[Saved data entries]

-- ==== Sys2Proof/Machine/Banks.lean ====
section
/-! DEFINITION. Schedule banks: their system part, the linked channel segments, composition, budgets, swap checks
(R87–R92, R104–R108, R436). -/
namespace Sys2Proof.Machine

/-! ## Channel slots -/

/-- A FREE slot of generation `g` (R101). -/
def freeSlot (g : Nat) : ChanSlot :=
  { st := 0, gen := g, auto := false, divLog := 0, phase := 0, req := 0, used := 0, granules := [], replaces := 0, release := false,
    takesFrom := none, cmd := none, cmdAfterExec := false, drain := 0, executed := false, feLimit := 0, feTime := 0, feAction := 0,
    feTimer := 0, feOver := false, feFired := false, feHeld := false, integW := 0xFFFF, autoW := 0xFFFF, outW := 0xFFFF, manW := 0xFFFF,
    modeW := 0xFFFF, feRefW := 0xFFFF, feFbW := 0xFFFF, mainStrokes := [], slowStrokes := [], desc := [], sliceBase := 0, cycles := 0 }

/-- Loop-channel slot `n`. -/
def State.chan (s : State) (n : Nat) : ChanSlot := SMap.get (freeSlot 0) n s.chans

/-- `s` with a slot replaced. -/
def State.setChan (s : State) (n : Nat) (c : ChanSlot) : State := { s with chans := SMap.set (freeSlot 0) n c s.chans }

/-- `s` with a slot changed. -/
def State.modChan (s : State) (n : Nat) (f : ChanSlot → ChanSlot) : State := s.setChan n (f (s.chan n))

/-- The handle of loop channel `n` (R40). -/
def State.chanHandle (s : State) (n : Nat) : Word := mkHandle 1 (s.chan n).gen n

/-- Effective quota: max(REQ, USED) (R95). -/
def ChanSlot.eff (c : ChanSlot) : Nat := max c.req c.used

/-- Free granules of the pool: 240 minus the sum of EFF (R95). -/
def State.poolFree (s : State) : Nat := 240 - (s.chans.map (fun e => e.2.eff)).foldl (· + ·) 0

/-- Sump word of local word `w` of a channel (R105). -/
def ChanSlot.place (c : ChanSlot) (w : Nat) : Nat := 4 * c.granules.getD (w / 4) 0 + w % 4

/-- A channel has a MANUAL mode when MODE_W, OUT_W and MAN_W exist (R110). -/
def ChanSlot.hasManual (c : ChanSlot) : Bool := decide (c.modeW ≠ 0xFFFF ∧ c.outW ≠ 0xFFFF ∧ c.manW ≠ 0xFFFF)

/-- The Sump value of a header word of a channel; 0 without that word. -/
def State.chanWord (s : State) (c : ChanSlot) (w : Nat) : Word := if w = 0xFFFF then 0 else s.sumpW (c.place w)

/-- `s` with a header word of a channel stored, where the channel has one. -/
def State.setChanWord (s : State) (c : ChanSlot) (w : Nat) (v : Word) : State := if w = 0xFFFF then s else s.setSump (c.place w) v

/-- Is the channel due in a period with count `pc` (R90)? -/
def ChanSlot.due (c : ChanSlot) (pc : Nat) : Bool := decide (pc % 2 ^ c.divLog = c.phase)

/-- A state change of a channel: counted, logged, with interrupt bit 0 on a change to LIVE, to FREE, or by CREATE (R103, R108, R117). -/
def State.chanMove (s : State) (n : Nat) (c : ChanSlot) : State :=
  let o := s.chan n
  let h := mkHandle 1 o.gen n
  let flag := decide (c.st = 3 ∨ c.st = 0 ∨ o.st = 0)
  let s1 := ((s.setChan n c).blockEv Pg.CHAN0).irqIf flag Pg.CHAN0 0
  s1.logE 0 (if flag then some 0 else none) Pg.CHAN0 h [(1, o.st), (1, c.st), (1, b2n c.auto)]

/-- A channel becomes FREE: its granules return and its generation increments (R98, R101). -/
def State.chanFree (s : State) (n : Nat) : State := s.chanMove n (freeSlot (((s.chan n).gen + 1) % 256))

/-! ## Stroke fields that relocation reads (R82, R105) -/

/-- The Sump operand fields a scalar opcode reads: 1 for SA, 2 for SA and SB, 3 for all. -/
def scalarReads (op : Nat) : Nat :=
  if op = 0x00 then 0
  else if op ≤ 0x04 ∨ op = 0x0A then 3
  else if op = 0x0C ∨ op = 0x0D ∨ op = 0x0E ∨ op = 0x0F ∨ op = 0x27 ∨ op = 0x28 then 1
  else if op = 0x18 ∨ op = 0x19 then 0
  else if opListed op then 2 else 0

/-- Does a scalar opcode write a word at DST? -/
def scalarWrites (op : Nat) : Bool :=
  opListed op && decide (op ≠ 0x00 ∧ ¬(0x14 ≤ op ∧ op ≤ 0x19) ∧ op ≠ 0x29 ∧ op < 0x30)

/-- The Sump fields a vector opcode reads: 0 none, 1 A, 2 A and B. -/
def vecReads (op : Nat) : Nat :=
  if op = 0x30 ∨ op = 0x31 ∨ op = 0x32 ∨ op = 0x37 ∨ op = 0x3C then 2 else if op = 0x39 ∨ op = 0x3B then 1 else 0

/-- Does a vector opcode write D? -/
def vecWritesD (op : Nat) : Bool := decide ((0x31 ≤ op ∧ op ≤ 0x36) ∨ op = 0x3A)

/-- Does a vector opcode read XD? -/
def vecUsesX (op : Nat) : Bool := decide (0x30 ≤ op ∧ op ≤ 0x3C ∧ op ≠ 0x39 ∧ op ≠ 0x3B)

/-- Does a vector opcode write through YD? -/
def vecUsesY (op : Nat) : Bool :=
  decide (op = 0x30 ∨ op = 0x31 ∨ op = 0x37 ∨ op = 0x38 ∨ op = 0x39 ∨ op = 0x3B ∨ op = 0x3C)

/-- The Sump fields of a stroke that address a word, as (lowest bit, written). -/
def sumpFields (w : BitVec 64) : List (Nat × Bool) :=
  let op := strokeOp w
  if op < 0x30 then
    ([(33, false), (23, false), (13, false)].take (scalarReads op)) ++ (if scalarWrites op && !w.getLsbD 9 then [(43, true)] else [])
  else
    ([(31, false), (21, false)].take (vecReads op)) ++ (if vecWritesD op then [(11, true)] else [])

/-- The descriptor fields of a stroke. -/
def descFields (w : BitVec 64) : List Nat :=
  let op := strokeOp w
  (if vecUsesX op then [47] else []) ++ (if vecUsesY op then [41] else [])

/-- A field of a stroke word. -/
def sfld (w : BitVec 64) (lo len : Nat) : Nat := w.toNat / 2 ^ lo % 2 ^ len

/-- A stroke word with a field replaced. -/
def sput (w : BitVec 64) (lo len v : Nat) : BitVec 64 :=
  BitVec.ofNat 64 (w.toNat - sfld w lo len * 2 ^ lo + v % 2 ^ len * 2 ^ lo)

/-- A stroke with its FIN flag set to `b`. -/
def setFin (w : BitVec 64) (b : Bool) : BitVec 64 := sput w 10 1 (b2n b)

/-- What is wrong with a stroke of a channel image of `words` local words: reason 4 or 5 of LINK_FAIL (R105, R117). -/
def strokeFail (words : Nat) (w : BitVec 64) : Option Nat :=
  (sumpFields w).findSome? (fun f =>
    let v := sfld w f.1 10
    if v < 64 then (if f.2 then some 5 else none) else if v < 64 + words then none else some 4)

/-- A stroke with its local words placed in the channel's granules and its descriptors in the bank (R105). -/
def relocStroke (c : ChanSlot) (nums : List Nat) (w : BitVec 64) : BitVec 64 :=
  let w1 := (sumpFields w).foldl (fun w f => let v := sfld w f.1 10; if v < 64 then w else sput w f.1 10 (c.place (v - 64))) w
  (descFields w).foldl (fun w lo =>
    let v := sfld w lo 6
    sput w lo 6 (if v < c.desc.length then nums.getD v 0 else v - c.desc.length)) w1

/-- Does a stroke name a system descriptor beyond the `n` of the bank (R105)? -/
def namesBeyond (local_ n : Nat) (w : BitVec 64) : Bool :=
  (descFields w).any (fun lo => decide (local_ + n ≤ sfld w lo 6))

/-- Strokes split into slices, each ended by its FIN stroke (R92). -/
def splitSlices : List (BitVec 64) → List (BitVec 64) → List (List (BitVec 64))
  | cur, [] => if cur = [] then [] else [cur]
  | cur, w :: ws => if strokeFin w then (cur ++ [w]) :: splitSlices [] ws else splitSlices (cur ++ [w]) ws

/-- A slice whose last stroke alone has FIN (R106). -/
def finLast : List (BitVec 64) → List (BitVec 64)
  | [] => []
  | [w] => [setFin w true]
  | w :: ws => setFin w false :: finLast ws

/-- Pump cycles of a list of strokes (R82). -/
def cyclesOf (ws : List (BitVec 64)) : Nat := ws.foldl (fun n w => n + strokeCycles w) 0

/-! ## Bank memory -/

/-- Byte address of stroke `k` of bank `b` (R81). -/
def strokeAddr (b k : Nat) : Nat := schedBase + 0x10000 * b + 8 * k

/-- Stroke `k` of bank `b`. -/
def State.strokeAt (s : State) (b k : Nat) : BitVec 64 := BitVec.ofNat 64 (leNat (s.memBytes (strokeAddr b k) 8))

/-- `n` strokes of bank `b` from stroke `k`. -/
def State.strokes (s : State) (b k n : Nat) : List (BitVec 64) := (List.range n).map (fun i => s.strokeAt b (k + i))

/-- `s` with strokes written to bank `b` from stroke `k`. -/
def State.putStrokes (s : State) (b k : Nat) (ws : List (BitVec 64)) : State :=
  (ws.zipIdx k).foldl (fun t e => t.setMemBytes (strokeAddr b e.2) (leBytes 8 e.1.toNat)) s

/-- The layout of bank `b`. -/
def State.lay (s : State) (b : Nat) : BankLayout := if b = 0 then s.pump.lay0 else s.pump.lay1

Problem description ▸
Scan the data for the string "written" and copy each line in which it occurs.

Output below ▸
/-- The Sump fields of a stroke that address a word, as (lowest bit, written). -/
/-- `s` with strokes written to bank `b` from stroke `k`. -/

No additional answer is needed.